Why should it? In the situation you describe, the charge distribution of the single electron before the first ionization is not measurable at all!

The attempt to measure it heavily affects the state of the electron. As discussed in another thread in the context of Mott's analysis, the very first ionization effected by the single electron changes its state to one with a tiny cross section (reasonably well-defined transversal position) and a reasonably well-determined longitudinal momentum only, with a cigar-shaped charge distribution, whose track is measured!

The only situations where the charge distribution of a single electron can be measured are those where the measurement doesn't influence this distribution significantly, so that repeated measurements can be made. This is the case

• (i) for an electron in a well-collimated beam, and
• (ii) for an electron in a temporally stable stationary state.

In the first case, the charge distribution is cigar shaped and the experimental tracks confirm this. In the second case, the electron must be in the ground state, the charge distribution is shaped according to an equipotential surface of the static electric potential it experiences, and atomic resolution microscopy confirms this, too.

 

[vanhees71]

Sure, and that's why Schrödinger's original interpretation doesn't make physical sense!

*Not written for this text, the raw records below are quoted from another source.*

/-! ### latchStationLost (R109) -/

@[simp] theorem State.latchStationLost_host_run (i : EntryId) : (s.latchStationLost i).host.run = s.host.run := rfl
@[simp] theorem State.latchStationLost_host_causeEnable (i : EntryId) :
    (s.latchStationLost i).host.causeEnable = s.host.causeEnable := rfl
@[simp] theorem State.latchStationLost_host_stationLost (i : EntryId) :
    (s.latchStationLost i).host.stationLost = true := rfl
@[simp] theorem State.latchStationLost_host_restraintCause (i : EntryId) :
    (s.latchStationLost i).host.restraintCause = s.host.restraintCause := rfl
@[simp] theorem State.latchStationLost_host_hostFault (i : EntryId) :
    (s.latchStationLost i).host.hostFault = s.host.hostFault := rfl
@[simp] theorem State.latchStationLost_host_faultKind (i : EntryId) :
    (s.latchStationLost i).host.faultKind = s.host.faultKind := rfl
@[simp] theorem State.latchStationLost_host_winSelect (i : EntryId) :
    (s.latchStationLost i).host.winSelect = s.host.winSelect := rfl
@[simp] theorem State.latchStationLost_host_winOffset (i : EntryId) :
    (s.latchStationLost i).host.winOffset = s.host.winOffset := rfl
@[simp] theorem State.latchStationLost_command (i : EntryId) : (s.latchStationLost i).command = s.command := rfl
@[simp] theorem State.latchStationLost_queue (i : EntryId) : (s.latchStationLost i).queue = s.queue := rfl
@[simp] theorem State.latchStationLost_table_entries (i : EntryId) :
    (s.latchStationLost i).table.entries = s.table.entries := rfl
@[simp] theorem State.latchStationLost_table_lostSummary (i : EntryId) :
    (s.latchStationLost i).table.lostSummary = s.table.lostSummary ||| (1#16 <<< i.val) := rfl
@[simp] theorem State.latchStationLost_table_probeInterval (i : EntryId) :
    (s.latchStationLost i).table.probeInterval = s.table.probeInterval := rfl
@[simp] theorem State.latchStationLost_table_probeLimit (i : EntryId) :
    (s.latchStationLost i).table.probeLimit = s.table.probeLimit := rfl
@[simp] theorem State.latchStationLost_table_holdBackoff (i : EntryId) :
    (s.latchStationLost i).table.holdBackoff = s.table.holdBackoff := rfl
@[simp] theorem State.latchStationLost_arbiter (i : EntryId) : (s.latchStationLost i).arbiter = s.arbiter := rfl
@[simp] theorem State.latchStationLost_exchange (i : EntryId) : (s.latchStationLost i).exchange = s.exchange := rfl
@[simp] theorem State.latchStationLost_line (i : EntryId) : (s.latchStationLost i).line = s.line := rfl
@[simp] theorem State.latchStationLost_store (i : EntryId) : (s.latchStationLost i).store = s.store := rfl
@[simp] theorem State.latchStationLost_inbound (i : EntryId) : (s.latchStationLost i).inbound = s.inbound := rfl
@[simp] theorem State.latchStationLost_resetHeld (i : EntryId) : (s.latchStationLost i).resetHeld = s.resetHeld := rfl
@[simp] theorem State.latchStationLost_readData (i : EntryId) : (s.latchStationLost i).readData = s.readData := rfl
@[simp] theorem State.latchStationLost_lastClose (i : EntryId) : (s.latchStationLost i).lastClose = s.lastClose := rfl
@[simp] theorem State.latchStationLost_pending (i : EntryId) : (s.latchStationLost i).pending = s.pending := rfl
@[simp] theorem State.latchStationLost_entry (i : EntryId) (j : EntryId) :
    (s.latchStationLost i).entry j = s.entry j := rfl
@[simp] theorem State.latchStationLost_slot (i : EntryId) (j : SlotId) :
    (s.latchStationLost i).slot j = s.slot j := rfl
@[simp] theorem State.latchStationLost_record (i : EntryId) (g : Handle) :
    (s.latchStationLost i).record g = s.record g := rfl
@[simp] theorem State.latchStationLost_param (i : EntryId) (p : Fin 6) :
    (s.latchStationLost i).param p = s.param p := rfl
@[simp] theorem State.latchStationLost_freeCount (i : EntryId) : (s.latchStationLost i).freeCount = s.freeCount := rfl

/-! ### hostFault (R183) -/

@[simp] theorem State.hostFault_host_run (k : FaultKind) : (s.hostFault k).host.run = s.host.run := rfl
@[simp] theorem State.hostFault_host_causeEnable (k : FaultKind) :
    (s.hostFault k).host.causeEnable = s.host.causeEnable := rfl
@[simp] theorem State.hostFault_host_stationLost (k : FaultKind) :
    (s.hostFault k).host.stationLost = s.host.stationLost := rfl
@[simp] theorem State.hostFault_host_restraintCause (k : FaultKind) :
    (s.hostFault k).host.restraintCause = s.host.restraintCause := rfl
@[simp] theorem State.hostFault_host_hostFault (k : FaultKind) : (s.hostFault k).host.hostFault = true := rfl
@[simp] theorem State.hostFault_host_faultKind (k : FaultKind) : (s.hostFault k).host.faultKind = k := rfl
@[simp] theorem State.hostFault_host_winSelect (k : FaultKind) :
    (s.hostFault k).host.winSelect = s.host.winSelect := rfl
@[simp] theorem State.hostFault_host_winOffset (k : FaultKind) :
    (s.hostFault k).host.winOffset = s.host.winOffset := rfl
@[simp] theorem State.hostFault_command (k : FaultKind) : (s.hostFault k).command = s.command := rfl
@[simp] theorem State.hostFault_queue (k : FaultKind) : (s.hostFault k).queue = s.queue := rfl
@[simp] theorem State.hostFault_table (k : FaultKind) : (s.hostFault k).table = s.table := rfl
@[simp] theorem State.hostFault_arbiter (k : FaultKind) : (s.hostFault k).arbiter = s.arbiter := rfl
@[simp] theorem State.hostFault_exchange (k : FaultKind) : (s.hostFault k).exchange = s.exchange := rfl
@[simp] theorem State.hostFault_line (k : FaultKind) : (s.hostFault k).line = s.line := rfl
@[simp] theorem State.hostFault_store (k : FaultKind) : (s.hostFault k).store = s.store := rfl
@[simp] theorem State.hostFault_inbound (k : FaultKind) : (s.hostFault k).inbound = s.inbound := rfl
@[simp] theorem State.hostFault_resetHeld (k : FaultKind) : (s.hostFault k).resetHeld = s.resetHeld := rfl
@[simp] theorem State.hostFault_readData (k : FaultKind) : (s.hostFault k).readData = s.readData := rfl
@[simp] theorem State.hostFault_lastClose (k : FaultKind) : (s.hostFault k).lastClose = s.lastClose := rfl
@[simp] theorem State.hostFault_pending (k : FaultKind) : (s.hostFault k).pending = s.pending := rfl
@[simp] theorem State.hostFault_entry (k : FaultKind) (j : EntryId) : (s.hostFault k).entry j = s.entry j := rfl
@[simp] theorem State.hostFault_slot (k : FaultKind) (j : SlotId) : (s.hostFault k).slot j = s.slot j := rfl
@[simp] theorem State.hostFault_record (k : FaultKind) (g : Handle) : (s.hostFault k).record g = s.record g := rfl
@[simp] theorem State.hostFault_param (k : FaultKind) (p : Fin 6) : (s.hostFault k).param p = s.param p := rfl
@[simp] theorem State.hostFault_freeCount (k : FaultKind) : (s.hostFault k).freeCount = s.freeCount := rfl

Case (i) measures not a single-electron position but the position of many electrons. Very often you can consider the electrons in such a "macroscopic beam" as independent particles (which, however, is no longer the case with modern accelerators of high-intensity beams; the space-charge effects are a complicated problem there!) and thus take it as (approximate) ensemble. So you measure (approximately) a single-particle distribution function through ensemble averaging.

Case (ii) describes what's measured with a tunnel microscope!

 

[A. Neumaier]

Sure, and that's why Schrödinger's original interpretation doesn't make physical sense!

Of course it does. In all cases where one can measure the charge distribution of a single electron it conforms to his interpretation. Moreover, his interpretation is just a special case of the interpretation of the expectation of the charge density operator as the observable charge density, which is something that is verifiable both macroscopically through the classical limit of electrodynamics and microscopically through a tunneling microscope.

Thus it is safe to assume it also in cases where one cannot measure it. After all, we also assume that the standard properties of macroscopic bodies exist and behave according to the laws of physics as found where we can measure it - even in cases such as the deep interior of the Earth or the sun where we cannot measure anything (except indirectly by assuming the laws)!

 

[A. Neumaier]

Case (i) measures not a single-electron position but the position of many electrons.

?

A single track measures a single electron, as you had asserted before:

each single (!) electron [...] we always find a point-like track

 

[vanhees71]

If we have a single electron and measure its position we see a pointlike trace on a screen (or nowadays a pixel in a digital device) but not a spread charge distribution. Only an ensemble of electrons, each leaving such a pointlike trace, measures the spread position probability distribution. If you were right, and Schrödinger's interpretation were correct, we'd not have all these discussions on interpretation at all, because then quantum theory would be simply a classical field theory as classical electrodynamics, but that's not what's observed in nature! I don't know, if you've ever seen this in a lab. As physicists we have had to do such experiments in the mandatory labs, and that's why it's clear to us!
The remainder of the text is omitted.